В сельском хозяйстве не легко составлять статистику. Далеко не все помещики допускали саму идею, что можно давать какую-то отчётность деятельности своих имений. Император не хочет заставлять помещиков составлять Инвентари для систематизации всего сельского хозяйства, меня одергивает, чтобы я не напрягал помещиков. Мол, они все ещё вольны на своих поместьях. Приходится собирать информацию по крупицам и анализировать многие косвенные данные, чтобы иметь общее представление.

Государь не хочет лишний раз дергать помещиков ещё и потому, что заработал «Закон о вольных землепашцах», во многом непохожий на тот, что был принят в иной реальности. Русская Американская Компания и промышленность выкупает некоторых крестьян по двойной цене. Помещики вынуждены продавать, согласно закону. Они обязаны еще и ослаблять гнет, так как худо-бедно, но Общество Печалования заработало. Не хватает какого-нибудь шефства над этим обществом со стороны светской власти. Но… Императрицы нет, Мария Федоровна была низложена государем, пребывает рядом со своим старшим сыном в Сибири.

Оказывается, что есть немало крестьян, которые могут быть чуть ли не вровень по своим финансовым возможностям с хозяевами, но оставаться крепостными. Есть даже инженеры, все еще в статусе крепостных. Вот всех их государство и выкупает, чем стимулирует и других крестьян работать над собой и стремится. Какая-никакая, но дополнительная ступенька в социальной лестнице образовалась.

Кстати, поместья, которые закладываются в банках, и в течении полугода есть просрочки по залогу, так же по закону могут быть изъяты у владельцев, с компенсацией. Эти выплаты горе-помещикам достаточно велики, чтобы некоторые нерадивые собственники сами продавали государству свои убыточные имения. Ну и на этих землях сразу же начитает работать Тарасов, не сам лично, так как клонировать людей мы еще не научились, но у него уже немалый штат помощников. Крестьяне переводятся в арендаторы, с правом выкупа своей земли за очень низкую цену. Но бесплатно давать так же нельзя.

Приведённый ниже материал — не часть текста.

-- ==== Sys2Proof/Machine/Dispatch.lean ====
section
/-! DEFINITION. One arm per constructor of `Instr` (30_encoding.md rule R64). -/

namespace Sys2Proof.Machine

def exec (i : Instr) (s : State) : Host.Outcome State Fault Refusal :=
  match i with
  | .seed v => Sys2Proof.Machine.execSeed v s
  | .ldst words => Sys2Proof.Machine.execLdst words s
  | .next => Sys2Proof.Machine.execNext s
  | .min => Sys2Proof.Machine.execMin s
  | .max => Sys2Proof.Machine.execMax s
  | .randint high => Sys2Proof.Machine.execRandint high s
  | .rand => Sys2Proof.Machine.execRand s
  | .state => Sys2Proof.Machine.execState s

end Sys2Proof.Machine
end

Да, это ещё никак не отменено крепостное право, император Павел не пойдет на подобный шаг. И нужно постепенно создавать условия, чтобы крепостное право ссыхалось, растворялось. И мы уже работаем над этим.

— Вместе с тем, — говорил я. — Хранилища зерна в Российской империи полны, проблема с голодом решена во всем государстве. Нам пора открывать международные рынки, так как скоро государству будет незачем делать большие закупки продовольствия у помещиков.

Начиналась скандальная часть моего доклада.

— Возобновление торговых отношений с Англией в полном объёме? — не выдержал император и спросил, несмотря на то, что сначала я должен говорить, а после выслушивать вопросы.

Мне было обещана возможность сказать все, что хочу.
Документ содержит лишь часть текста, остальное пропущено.